OECD chief welcomes European participation in Chinabacked bank

March 20, 2015
Organisation for Economic Co-operation and Development (OECD) Secretary General Angel Gurria/AFP
Organisation for Economic Co-operation and Development (OECD) Secretary General Angel Gurria/AFP

, BEIJING, Mar 20- The head of the OECD on Friday welcomed major European countries’ participation in a new China backed infrastructure bank, saying it would ensure the institution was run under existing global standards.

Britain, Germany, France and Italy have announced their intention to sign up for the Asian Infrastructure Investment Bank, to the consternation of the United States and Japan, which lead the World Bank and the Manila based Asian Development Bank respectively.

Angel Gurria, secretary general of the Organisation for Economic Co-Operation and Development, said: “The fact that some of the European countries are now associating with the project makes me even more convinced that it is going to be run in a very professional, transparent way.

“I don’t see that these countries would be joining an institution that would be run otherwise.

“I don’t think anybody’s going around with a chequebook just giving cheques,” he added. “This is not foreign policy, this is a bank.”

China has welcomed the European eagerness to participate in the new body, with state media claiming that the US risks being sidelined.

Beijing touts the $50 billion institution as a tool to help meet gaps in financing needs for regional development in Asia.

There was “a very important deficit in medium and long term investment for infrastructure in particular”, Gurria said. “Any mechanism that is set up in order to cover the shortfall, of course, is welcome.”

Details on the AIIB’s financing and participation remain to be worked out, but Gurria said: “The severity, the rigour, the analytical detail and the feasibility of both the projects and the policies are going to be very much comparable to those of the other development banks.”

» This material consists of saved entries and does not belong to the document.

theorem Part.calm_surveyDone (u : Setup) (t : Termination) (p : Part) : p.Calm (p.surveyDone u t) := by
  have one (l : Lane) (q : Part) : q.Calm (if (q.rft.get l).mode = .survey then
      (q.setTracker l { q.rft.get l with mode := .none }).post ((q.rft.get l).surveyDone u l t) else q) := by
    refine .ite (.of_trackers (fun m a b => ?_) ⟨rfl, rfl, rfl, rfl⟩) (.refl q)
    rw [Part.post_rft, Part.setTracker_rft]
    by_cases hm : m = l
    · subst hm; simp [a]
    · rw [PerLane.get_set_other _ _ hm]; exact ⟨a, b⟩
  unfold Part.surveyDone
  exact (one .a p).trans (one .b _)

/-! ## Aligner halves -/

theorem Part.calm_azimuthComplete (u : Setup) (l : Lane) (p : Part) : p.Calm (p.azimuthComplete u l) := by
  have set (x : Aligner) (h : (p.aza.get l).running = true) : p.Calm (p.setAligner l x) := by
    refine ⟨fun _ a b => ⟨a, b⟩, fun _ => id, fun m a b => ?_, fun _ => id, fun _ => id, fun _ => id⟩
    have hm : m ≠ l := by rintro rfl; rw [h] at a; cases a
    rw [Part.setAligner_aza, PerLane.get_set_other _ _ hm]
    exact ⟨a, b⟩
  unfold Part.azimuthComplete
  dsimp only
  split
  · exact .refl p
  · split
    · rename_i h
      have h := (Bool.and_eq_true_iff.mp h).1
      split
      · exact set _ h
      · exact (set _ h).trans (Part.calm_setProducer _ _ _ (by rw [Producer.post_state]; exact id))
    · exact .refl p

theorem Part.calm_azimuthFrame (u : Setup) (rings : Rings) (n : Nat) (l : Lane) (p : Part) : p.Calm (p.azimuthFrame u rings n l) := by
  unfold Part.azimuthFrame
  dsimp only
  refine .ite (Part.Calm.trans ?_ (Part.calm_azimuthComplete u l _)) (.refl p)
  refine ⟨fun _ a b => ⟨a, b⟩, fun _ => id, fun m a b => ?_, fun _ => id, fun _ => id, fun _ => id⟩
  by_cases hm : m = l
  · subst hm; simp [a, b]
  · rw [Part.setAligner_aza, PerLane.get_set_other _ _ hm]; exact ⟨a, b⟩

/-! ## Production -/

theorem Part.calm_writePassed (u : Setup) (l : Lane) (p : Part) : p.Calm (p.writePassed u l) := by
  obtain ⟨g, c, b, m, con, e, h1, h2, h3, -⟩ := p.writePassed_touch u l _ rfl
  rw [e]
  refine .of_lanes (fun _ => id) (fun tr h x hx => ?_) ⟨rfl, rfl, rfl⟩
  by_cases ht : tr.lane = l
  · rcases Lane.track_cases ht with rfl | rfl
    · have hx : x ∈ (con.get l.first).spans := hx
      rw [h1] at hx
      exact h x (List.mem_filter.mp hx).1
    · have hx : x ∈ (con.get l.second).spans := hx
      rw [h2] at hx
      exact h x (List.mem_filter.mp hx).1
  · have hx : x ∈ (con.get tr).spans := hx
    rw [h3 tr ht] at hx
    exact h x hx

/-- Two concealment records of a lane, neither with an open span the old one lacks. -/
theorem Part.calm_conceal (p : Part) (l : Lane) (c1 c2 : Concealer)
    (h1 : (∀ x ∈ (p.con.get l.first).spans, x.last ≠ none) → ∀ x ∈ c1.spans, x.last ≠ none)
    (h2 : (∀ x ∈ (p.con.get l.second).spans, x.last ≠ none) → ∀ x ∈ c2.spans, x.last ≠ none) :
    p.Calm ((p.setConcealer l.first c1).setConcealer l.second c2) := by
  refine .of_lanes (fun _ => id) (fun tr h => ?_) ⟨rfl, rfl, rfl⟩
  rw [Part.setConcealer_con, Part.setConcealer_con]
  by_cases e2 : tr = l.second
  · subst e2; simpa using h2 h
  · rw [PerTrack.get_set_other _ _ e2]
    by_cases e1 : tr = l.first
    · subst e1; simpa using h1 h
    · rw [PerTrack.get_set_other _ _ e1]; exact h

theorem concealTrack_closed (settings : Settings) (muted : Bool) (frame : Nat) (own partner i j : Int) (ps : List Span) (c : Concealer)
    (h : ∀ x ∈ c.spans, x.last ≠ none) : ∀ x ∈ (concealTrack settings muted frame own partner i j ps c).1.spans, x.last ≠ none := by
  intro x hx
  simp only [concealTrack] at hx
  split at hx
  · obtain ⟨y, hy, e⟩ := List.mem_map.mp hx
    split at e <;> subst e <;> exact h y hy
  · exact h x hx

theorem Part.calm_stepLane (u : Setup) (rings : Rings) (bank : LoadedBank) (l : Lane) (p : Part) : p.Calm (p.stepLane u rings bank l) := by
  have advance (q : Part) : q.Calm (q.advanceLane l) := q.calm_setProducer l _ id
  have sources (q : Part) : q.Calm (q.chooseSources u l) := q.calm_conceal l _ _ id id
  have clip (a b : Int) (q : Part) : q.Calm (q.clipReport u l a b) := by
    obtain ⟨c, k, m, e, -⟩ := q.clipReport_spec u l a b
    rw [e]
    exact .of_same ⟨rfl, rfl, rfl, rfl, rfl⟩
  have frame (q : Part) : q.Calm (q.makeFrame u rings bank l) := by
    unfold Part.makeFrame
    refine .trans (.trans (q.calm_conceal l _ _ ?_ ?_) (Part.calm_setProducer _ l _ ?_)) (clip _ _ _)
    · exact concealTrack_closed _ _ _ _ _ _ _ _ _
    · exact concealTrack_closed _ _ _ _ _ _ _ _ _
    · exact id
  unfold Part.stepLane
  dsimp only
  have base := (p.calm_setProducer l _ (by rw [show ((p.lanes.get l).applyDue u.rates).state = _ from Producer.applyAll_state _ _ _]; exact id)).trans
    (Part.calm_writePassed u l _)
  exact .ite ((base.trans (sources _)).trans (advance _)) (.ite ((base.trans (frame _)).trans (advance _)) (base.trans (sources _)))

theorem Part.calm_finishIfDone (u : Setup) (l : Lane) (p : Part) : p.Calm (p.finishIfDone u l) := by
  obtain ⟨no, yes⟩ := p.finishIfDone_spec u l _ Iff.rfl
  by_cases h : (p.lanes.get l).state = .draining ∧ ∀ r, p.take.record = some r → ∀ e, r.endIndex = some e →
      e < (p.lanes.get l).acc / 16777216 + 32
  · obtain ⟨g, c, b, m, con, e, h1, h2, -⟩ := yes h
    rw [e]
    refine .of_lanes (fun m => ?_) (fun tr k x hx => ?_) ⟨rfl, rfl, rfl⟩
    · show ((p.lanes.set l _).get m).state = _ → _
      by_cases hm : m = l
      · subst hm; simp
      · rw [PerLane.get_set_other _ _ hm]; exact id
    · have hx : x ∈ (con.get tr).spans := hx
      by_cases ht : tr.lane = l
      · rw [h1 tr ht] at hx; cases hx
      · rw [h2 tr ht] at hx; exact k x hx
  · rw [no h]; exact .refl p

end Sys2Proof.Machine
end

Gurria was speaking to reporters ahead of the launch of the OECD’s latest economic survey for China, in which it forecast that the world’s second largest economy will grow seven percent this year, in line with the government’s own target announced earlier this month.

China’s economy has embarked on what its leaders have taken to calling the “new normal”, meaning that the growth trajectory is slowing, with more sustainable expansion based on a growing consumer class, as in other major countries.

“We like the ‘new normal'”, Gurria said.

“We think seven percent is more sustainable,” he added, calling it “cruising speed” that can  “avoid distortions and bubbles”.

The OECD, a policy analysis body made up of 34 countries with advanced economies, sees growth of 6.9 percent in China next year.